[Start of section]

-- ==== Sys2Proof/Machine/Feed.lean ====
section
/-! DEFINITION. Shared operations of LI: the entries into the feed states (R108, R110, R122), the judgement of the raw state (R112) and of the key on the line (R120, R121). -/

namespace Sys2Proof.Machine

/-- Entry into feed IDLE from whatever state: polarity NORMAL, pulse counter cleared, detector QUIET, no ring signal
(R108, R122). -/
def LoopState.enterIdle (x : LoopState) : LoopState :=
  { x with feed := .idle, polarity := .normal, pulses := 0, dtmf := .quiet, ringSignal := false }

/-- Entry into feed ACTIVE: the detector starts in QUIET (R122), no ring signal is applied. -/
def LoopState.enterActive (x : LoopState) : LoopState :=
  { x with feed := .active, dtmf := .quiet, ringSignal := false }

/-- Entry into feed DENIED at a sample time for a duration in ms (R110): a BREAK is abandoned with OFFHOOK held, the
pulse counter is cleared, the detector returns to QUIET. -/
def LoopState.enterDenied (start : Word) (ms : Nat) (x : LoopState) : LoopState :=
  { x with
    feed := .denied
    denyEnd := start + msSpan ms
    hook := if x.hook == .brk then .offhook else x.hook
    pulses := 0
    dtmf := .quiet }

/-- The raw state judged at a sample time; a change is a raw edge dated there (R112, R113). In DENIED nothing is
judged (R111). -/
def LoopState.judge (now : Word) (threshold : Nat) (x : LoopState) : LoopState :=
  if x.feed == .denied then x
  else
    let r := judgeRaw threshold x.current
    if r = x.raw then x else { x with raw := r, rawEdge := now }

/-- The detector after the key judged present on the line (R121). -/
def Dtmf.hear (now : Word) (key : Option Byte) (d : Dtmf) : Dtmf :=
  match d with
  | .quiet =>
    match key with
    | none => .quiet
    | some k => .onset k now
  | .onset k t =>
    match key with
    | none => .quiet
    | some j => if j = k then .onset k t else .onset j now
  | .held k t => if key = some k then .held k t else .release k t now
  | .release k t g => if key = some k then .held k t else .release k t g

/-- The detector's judgement of the key on the line at a sample time, in ACTIVE alone (R120, R122). -/
def LoopState.hearKey (now : Word) (x : LoopState) : LoopState :=
  if x.feed == .active then { x with dtmf := x.dtmf.hear now x.keyPresent } else x

end Sys2Proof.Machine
end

[End of section]

[Work request]: Considering only the material above, set down every line from the one with "else .onset j now" to the one with "else .release k t g", inclusive, exactly as written.

[Solution]:
    | some j => if j = k then .onset k t else .onset j now
  | .held k t => if key = some k then .held k t else .release k t now
  | .release k t g => if key = some k then .held k t else .release k t g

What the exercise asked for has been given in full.